***** SUPPLIED MATERIAL

-- ==== Sys2Proof/Syntax.lean ====
section
/-! DEFINITION. The command words the engine executes: one constructor for each row of
spec/opcode_table.json (R72, R79). -/

namespace Sys2Proof

/-- A command (R72). The message bytes are no operand of the word: PUSH takes them from DATA (R73). -/
inductive Instr where
  /-- INIT: start a fresh computation (R154). -/
  | init
  /-- PUSH: append message bytes (R155). `nb` is the two-bit field NB; the byte count is `nb + 1` (R73). -/
  | push (nb : BitVec 2)
  /-- FINAL: pad, compress the last block or blocks, produce the digest (R156). -/
  | final
  deriving DecidableEq, Repr

end Sys2Proof
end

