-- ==== Sys2Proof/Config.lean ====
section
/-! DEFINITION. What an instance of the engine fixes before it runs (R6): the length-field variant and
the base address of the register window. No step writes it. -/

namespace Sys2Proof

/-- `LEN_MODE` (R3, R6): how the 8-byte length field is filled. -/
inductive LenMode where
  /-- Only the low 32 bits of the bit length are carried; the high 32 bits are zero. This hardware (D8). -/
  | trunc32
  /-- The true 64-bit value. -/
  | full64
  deriving DecidableEq, Repr

/-- The parameters of one instance (R6). `CYCLES_PER_BLOCK` is not among them: no rule depends on it (R217). -/
@[ext]
structure Config where
  lenMode : LenMode
  /-- `ENGINE_BASE`: the address of the window's first byte in the host's address space (R58). -/
  engineBase : Nat
  deriving DecidableEq, Repr

/-- The hardware of this spec: `LEN_MODE = TRUNC32` (R3). `ENGINE_BASE` is OPEN (R6).
DESIGN CHOICE (log entry 4, unsafe): State.reset places the window at address 0. -/
def Config.reset : Config where
  lenMode := .trunc32
  engineBase := 0

end Sys2Proof
end

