-- ==== Sys2Proof/Machine/Commands.lean ====
section
/-! DEFINITION. The three commands (R154 to R156), each with the checks of R152 before it. -/

namespace Sys2Proof.Machine

/-- INIT_CMD (R154). DATA, BUF, the working variables, RND and STAGE are unchanged. -/
def initCommand (e : Engine) : Engine :=
  { e with
    acc := iv, cnt := 0, bitlen := 0, pend := [], fin2 := false, lenf := 0
    mode := .absorb, errCmd := false, errBusy := false, lenOvf := false }

/-- PUSH_CMD(n) (R155). -/
def pushCommand (m : LenMode) (nb : BitVec 2) (e : Engine) : Engine :=
  absorbList m (dataBytes e.data (pushCount nb)) e

/-- FINAL_CMD (R156). -/
def finalCommand (m : LenMode) (e : Engine) : Engine :=
  let lenf := lengthField m e.bitlen
  startBlock { e with
    lenf := lenf
    buf := Memory.writeBytes e.buf e.cnt (finalTail e.cnt lenf)
    fin2 := decide (55 < e.cnt)
    mode := .finalizing }

/-- INIT (R154): accepted whenever BUSY = 0 (R152, D5). -/
def execInit (s : State) : Answer :=
  unlessBusy s (.next (s.withEngine (initCommand s.engine)))

/-- PUSH n (R155). -/
def execPush (nb : BitVec 2) (s : State) : Answer :=
  unlessBusy s <| unlessDone s <| requireRoom s <|
    .next (s.withEngine (pushCommand s.config.lenMode nb s.engine))

/-- FINAL (R156). -/
def execFinal (s : State) : Answer :=
  unlessBusy s <| unlessDone s <| requireRoom s <|
    .next (s.withEngine (finalCommand s.config.lenMode s.engine))

end Sys2Proof.Machine
end

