/-- R191 and R38: each flag has only its own cause. ERR_BUSY is set by a CMD write while BUSY = 1; ERR_CMD by an ILLEGAL word, or PUSH or FINAL after DONE, while BUSY = 0; LEN_OVF when
bytes are absorbed, by PUSH or by an accumulation step with bytes waiting. -/
def Obligations.EachFlagHasOnlyItsOwnCause : Prop :=
  ∀ s t : State, step s = .next t →
    (s.engine.errBusy = false → t.engine.errBusy = true →
      (commandOffered s).isSome ∧ s.engine.stage ≠ .idle) ∧
    (s.engine.errCmd = false → t.engine.errCmd = true →
      ∃ v, commandOffered s = some v ∧ s.engine.stage = .idle ∧
        ((∀ i, v ≠ encode i) ∨ s.engine.mode = .done ∧ v ≠ encode .init)) ∧
    (s.engine.lenOvf = false → t.engine.lenOvf = true →
      (∃ nb, commandAccepted s = some (.push nb)) ∨
      nextTurn s = .engine ∧ s.engine.stage = .accum ∧ s.engine.pend ≠ [])

/-- R20: the accumulators are written only by INIT, by reset, and by the accumulation step. -/
def Obligations.AccumulatorsWrittenOnlyByInitResetAccum : Prop :=
  ∀ s t : State, step s = .next t → t.engine.acc ≠ s.engine.acc →
    nextTurn s = .reset ∨ commandAccepted s = some .init ∨
    nextTurn s = .engine ∧ s.engine.stage = .accum

/-- R22, R39.4: BUF is written by PUSH, by FINAL and by the accumulation step, and by nothing else but reset; so all 64 rounds of a block read the same words. -/
def Obligations.BufWrittenOnlyByPushFinalAccum : Prop :=
  ∀ s t : State, step s = .next t → t.engine.buf ≠ s.engine.buf →
    nextTurn s = .reset ∨ (∃ nb, commandAccepted s = some (.push nb)) ∨ commandAccepted s = some .final ∨
    nextTurn s = .engine ∧ s.engine.stage = .accum

/-- R31: DATA is written by the host's write to it, whatever BUSY is, and by reset, and by nothing else: no command and no engine step changes it. -/
def Obligations.DataWrittenOnlyByHost : Prop :=
  ∀ s t : State, step s = .next t →
    nextTurn s = .reset ∨ t.engine.data = s.engine.data ∨
    ∃ v p, HostMoves s (.write (regAccess s.config.engineBase .data) v) p ∧ t.engine.data = v

/-- R6, R32: no event changes the parameters of the instance, so CFG reads the same for ever. -/
def Obligations.ParametersNeverChange : Prop :=
  ∀ s t : State, step s = .next t →
    t.config = s.config ∧ regRead t.config t.engine .cfg = regRead s.config s.engine .cfg

/-- R59, R51: one event is one host transaction, one engine step or one reset. An engine step touches neither the host's statements nor its
temporaries; a host turn uses up at most its one statement; each event uses up one turn (the list of turns is the model's, log entry 6).
That a reset touches neither the host's statements nor its temporaries is the model's choice (log entry 14). -/
def Obligations.OneEventOneAgent : Prop :=
  ∀ s t : State, step s = .next t →
    t.turns = s.turns.tail ∧
    (nextTurn s ≠ .host → t.prog = s.prog ∧ t.temps = s.temps) ∧
    (nextTurn s = .host → (t.prog = s.prog ∨ t.prog = s.prog.tail) ∧
      (t.temps = s.temps ∨ ∃ a n x p, s.prog = .read a n :: p ∧ t.temps = loadTemp s.temps n x))
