theorem Agree.exec (i : Instr) : AnswersAgree (exec i s) (exec i t) := by
  cases i with
  | init => exact h.unlessBusy fun _ => h.withEngine h.engine.initCommand
  | push nb =>
    refine h.unlessBusy fun hi => h.unlessDone <| h.requireRoom fun hc => h.withEngine ?_
    rw [pushCommand, pushCommand, ← h.config, ← h.engine.data]
    exact h.engine.absorbList _ _ hi hc
  | final =>
    refine h.unlessBusy fun _ => h.unlessDone <| h.requireRoom fun hc => h.withEngine ?_
    rw [← h.config]
    exact h.engine.finalCommand _ hc

theorem Agree.command (v : Word) : AnswersAgree (command v s) (command v t) := by
  unfold Machine.command
  cases decode v with
  | command i => exact h.exec i
  | illegal why => exact h.unlessBusy fun _ => h.withEngine h.engine.setErrCmd

theorem Agree.regWrite (r : Reg) (v : Word) : AnswersAgree (regWrite r v s) (regWrite r v t) := by
  cases r with
  | cmd => exact h.command v
  | data => exact h.withEngine (h.engine.withData v)
  | status | cfg | digest0 | digest1 | digest2 | digest3 => exact h

omit h in
/-- The bus stops an access for the same reason whatever stands behind it. -/
theorem AnswersAgree.route (c : Config) (a : Access) {j k : Reg → Answer} (hk : ∀ r, AnswersAgree (j r) (k r)) :
    AnswersAgree (route c a j) (route c a k) := by
  unfold Machine.route
  split
  · exact rfl
  · split
    · exact rfl
    · split
      · exact rfl
      · cases regAt (a.addr - c.engineBase) with
        | none => exact rfl
        | some r => exact hk r

theorem Agree.hostTurn : AnswersAgree (hostTurn s) (hostTurn t) := by
  unfold Machine.hostTurn
  rw [← h.prog, ← h.config]
  cases s.prog with
  | nil => exact h
  | cons op p =>
    cases op with
    | read a n =>
      refine .route _ a fun r => ?_
      rw [h.engine.regRead_eq, h.temps]
      exact (h.withProg p).withTemps _
    | write a v => exact .route _ a fun r => (h.withProg p).regWrite r v
    | poll a mask val =>
      refine .route _ a fun r => ?_
      rw [h.engine.regRead_eq]
      split
      · exact h.withProg p
      · exact h

theorem Agree.engineTurn : AnswersAgree (engineTurn s) (engineTurn t) := by
  unfold Machine.engineTurn
  rw [← h.config]
  cases hs : s.engine.stage with
  | idle =>
    rw [engineStep_idle hs, engineStep_idle (h.engine.stage ▸ hs)]
    exact h
  | rounds =>
    rw [engineStep_rounds hs, engineStep_rounds (h.engine.stage ▸ hs)]
    exact h.withEngine (h.engine.engineRound (by simp [hs]))
  | accum =>
    rw [engineStep_accum hs, engineStep_accum (h.engine.stage ▸ hs)]
    exact h.withEngine (h.engine.engineAccum _ (by simp [hs]))

theorem Agree.takeTurn (n : Turn) : AnswersAgree (takeTurn n s) (takeTurn n t) := by
  cases n with
  | host => exact h.hostTurn
  | engine => exact h.engineTurn
  | reset => exact h.withEngine (.refl _)

end Answers

/-- Settles O54: both states take the same turn, and each kind of turn keeps the agreement. -/
theorem unspecifiedElementsStayHidden : Obligations.UnspecifiedElementsStayHidden := by
  intro s t h
  rw [step, step, advance, advance, ← h.nextTurn_eq, ← h.turns]
  exact (h.withTurns s.turns.tail).takeTurn (nextTurn s)

end Sys2Proof.Machine
end

section
/-! PROOFS. What the state shows: the bits of STATUS (R29), the digest window (R33), the counters against the message (R39.6),
the values of reset (R40), and the two ROMs (R34, R35). -/

namespace Sys2Proof.Machine

/-! ### STATUS (R29) -/

/-- A flag stands at its bit and nowhere else. -/
theorem flagBit_getLsbD (b : Bool) {k : Nat} (hk : k < 32) (i : Nat) :
    (flagBit b k).getLsbD i = (decide (i = k) && b) := by
  by_cases hi : i = k
  · subst hi
    simp [flagBit, hk]
  · rw [flagBit, BitVec.getLsbD_shiftLeft]
    by_cases hlt : i < k
    · simp [hlt, hi]
    · simp [BitVec.getLsbD_setWidth, hi, show i - k ≠ 0 by omega]

/-- Settles O18: each flag's word has one bit, so STATUS has each flag at its own. -/
theorem statusBitsAreTheFlags : Obligations.StatusBitsAreTheFlags := by
  intro e k
  have hbits : e.status.getLsbD k = (decide (k = 4) && e.lenOvf || decide (k = 3) && e.errBusy ||
      decide (k = 2) && e.errCmd || decide (k = 1) && e.isDone || decide (k = 0) && e.busy) := by
    simp only [Engine.status, BitVec.getLsbD_or, flagBit_getLsbD _ (show 0 < 32 by decide),
      flagBit_getLsbD _ (show 1 < 32 by decide), flagBit_getLsbD _ (show 2 < 32 by decide),
      flagBit_getLsbD _ (show 3 < 32 by decide), flagBit_getLsbD _ (show 4 < 32 by decide)]
  rw [hbits]
  split_ifs with h0 h1 h2 h3 h4
  · simp [h0, Engine.busy]
  · simp [h1, Engine.isDone]
  · simp [h2]
  · simp [h3]
  · simp [h4]
  · simp [h0, h1, h2, h3, h4]

/-! ### The digest window (R33, R53, R143) -/

/-- Each register holds its four bytes in little-endian order (R53). -/
theorem windowByte_regOffset (c : Config) (e : Engine) (r : Reg) {j : Nat} (hj : j < 4) :
    windowByte c e (regOffset r + j) = some (byteOf (regRead c e r) j) := by
  have h4 : regOffset r % 4 = 0 := (regAt_isSome_iff (regOffset_lt r)).mp ⟨r, regAt_regOffset r⟩
  rw [windowByte, show 4 * ((regOffset r + j) / 4) = regOffset r by omega, regAt_regOffset,
    show (regOffset r + j) % 4 = j by omega]
  rfl
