-- ==== Sys2Proof/Machine/Alu.lean ====
section
/-! DEFINITION. The operations of the ALU (spec/41_register_alu.md R130). -/

namespace Sys2Proof.Machine

/-- The 64-bit signed product (R133). -/
def signedProduct (a b : Word) : BitVec 64 := bits64 (s32 a * s32 b)

/-- HI of a multiply: `p[63:32]` (R133). -/
def productHi (a b : Word) : Word := (signedProduct a b).extractLsb' 32 32

/-- LO of a multiply: `p[31:0]` (R133). -/
def productLo (a b : Word) : Word := (signedProduct a b).extractLsb' 0 32

/-- `bits32(quot_t(a, b))`: the quotient rounded toward zero (R134, 00_scope.md R9). -/
def quotient (a b : Word) : Word := bits32 ((s32 a).tdiv (s32 b))

/-- `bits32(rem_t(a, b))`: the remainder, with the dividend's sign (R134, 00_scope.md R9). -/
def remainder (a b : Word) : Word := bits32 ((s32 a).tmod (s32 b))

/-- The one divide whose quotient does not fit: −2^31 / −1 (R134). -/
def divOverflows (a b : Word) : Bool := decide (s32 a = -2 ^ 31 ∧ s32 b = -1)

/-- The right shift of `srl`, with zeros or the sign shifted in (R142). -/
def shiftRight (fill : SrlFill) (a : Word) (n : ShiftCount) : Word :=
  match fill with
  | .zero => a >>> n.val
  | .sign => a.sshiftRight n.val

/-- The left shift of `sll` (R141). -/
def shiftLeft (a : Word) (n : ShiftCount) : Word := a <<< n.val

end Sys2Proof.Machine
end

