-- ==== Sys2Proof/Machine/RegisterControl.lean ====
section
/-! DEFINITION. `jr`, `syscall` and the six services (spec/42_register_control.md). A service's own
mnemonic and `syscall` with its code are two spellings of one encoding (30_encoding.md R93), so the
services are shared operations (`service…`) and each arm of exec has a definition of its own. -/

namespace Sys2Proof.Machine

/-- R160: the 32-bit pattern of the register becomes pc; a bad target faults at the next step. -/
def execJr (rs : RegIx) (s : State) : Result := .next (s.setPc (s.x rs))

/-- R162: `Host.exit(0); run <- Exited(0)`. -/
def serviceExit (s : State) : State := { s.send (.exit 0) with run := .exited 0 }

/-- The loop of R163 from the address `a`: the bytes before the NUL, or the address at which the range
check fails. The fuel bounds the reads; from an address in memory at most `memCapacity + 1` are made. -/
def stringFrom (s : State) : Nat → Word → Except Word (List Byte)
  | 0, a => .error a
  | fuel + 1, a =>
    match s.memRead8 a with
    | none => .error a
    | some b =>
      if b = 0 then .ok []
      else match stringFrom s fuel (a + 1) with
        | .error e => .error e
        | .ok bs => .ok (b :: bs)

/-- The NUL-terminated string at `a` (R163). -/
def stringAt (s : State) (a : Word) : Except Word (List Byte) := stringFrom s (memCapacity + 1) a

/-- The result register after `print_str`: unchanged, or a value the host draws (R163, D18). -/
def printStrResult (s : State) : State :=
  match s.cfg.printStrResult with
  | .unchanged => s
  | .draw => (s.setX resultReg (Config.freePrintStrResult s.hostDraws)).drawn

/-- R163: the range check completes before the host sees any byte. -/
def servicePrintStr (s : State) : Result :=
  match stringAt s (s.x argReg) with
  | .error a => s.takeFault (.memoryOutOfRange a)
  | .ok bs => .next (printStrResult (s.send (.printStr bs)))

/-- R164: the low byte is printed; the result register takes the value the host returns. -/
def servicePrintChar (s : State) : State :=
  ((s.send (.printChar (lowByte (s.x argReg)))).setX resultReg
    (Config.freePrintCharResult s.hostDraws)).drawn

/-- R165: the result register takes the value the host returns; when the host never answers the step
never completes (log 8). -/
def serviceReadChar (s : State) : Result :=
  if s.cfg.hostSilentAt = some s.hostDraws then .fault .readCharUnanswered
  else .next ((s.send .readChar).setX resultReg (Config.freeReadCharValue s.hostDraws)).drawn

/-- R166. -/
def serviceStartTracing (s : State) : State := { s with trace := true }

/-- R167. -/
def serviceStopTracing (s : State) : State := { s with trace := false }

/-- R162. -/
def execExit (s : State) : Result := .next (serviceExit s)

/-- R163. -/
def execPrintStr (s : State) : Result := servicePrintStr s

/-- R164. -/
def execPrintChar (s : State) : Result := .next (servicePrintChar s)

/-- R165. -/
def execReadChar (s : State) : Result := serviceReadChar s

/-- R166. -/
def execStartTracing (s : State) : Result := .next (serviceStartTracing s)

/-- R167. -/
def execStopTracing (s : State) : Result := .next (serviceStopTracing s)

/-- R161, R168: the service the code names, or the fault `UnknownSyscallCode(code)`. -/
def execSyscall (code : BitVec 20) (s : State) : Result :=
  if code = s.cfg.maps.sys.exit then .next (serviceExit s)
  else if code = s.cfg.maps.sys.printStr then servicePrintStr s
  else if code = s.cfg.maps.sys.printChar then .next (servicePrintChar s)
  else if code = s.cfg.maps.sys.readChar then serviceReadChar s
  else if code = s.cfg.maps.sys.startTracing then .next (serviceStartTracing s)
  else if code = s.cfg.maps.sys.stopTracing then .next (serviceStopTracing s)
  else s.takeFault (.unknownSyscallCode code)

end Sys2Proof.Machine
end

**********

WHAT THE EXERCISE ASKS
Restate word for word the lines in the material above from the one with "theorem Agree.command (v" to the one with "behind it. -/"; both of those lines count, and nothing else does.

OUTPUT
theorem Agree.command (v : Word) : AnswersAgree (command v s) (command v t) := by
  unfold Machine.command
  cases decode v with
  | command i => exact h.exec i
  | illegal why => exact h.unlessBusy fun _ => h.withEngine h.engine.setErrCmd

theorem Agree.regWrite (r : Reg) (v : Word) : AnswersAgree (regWrite r v s) (regWrite r v t) := by
  cases r with
  | cmd => exact h.command v
  | data => exact h.withEngine (h.engine.withData v)
  | status | cfg | digest0 | digest1 | digest2 | digest3 => exact h

omit h in
/-- The bus stops an access for the same reason whatever stands behind it. -/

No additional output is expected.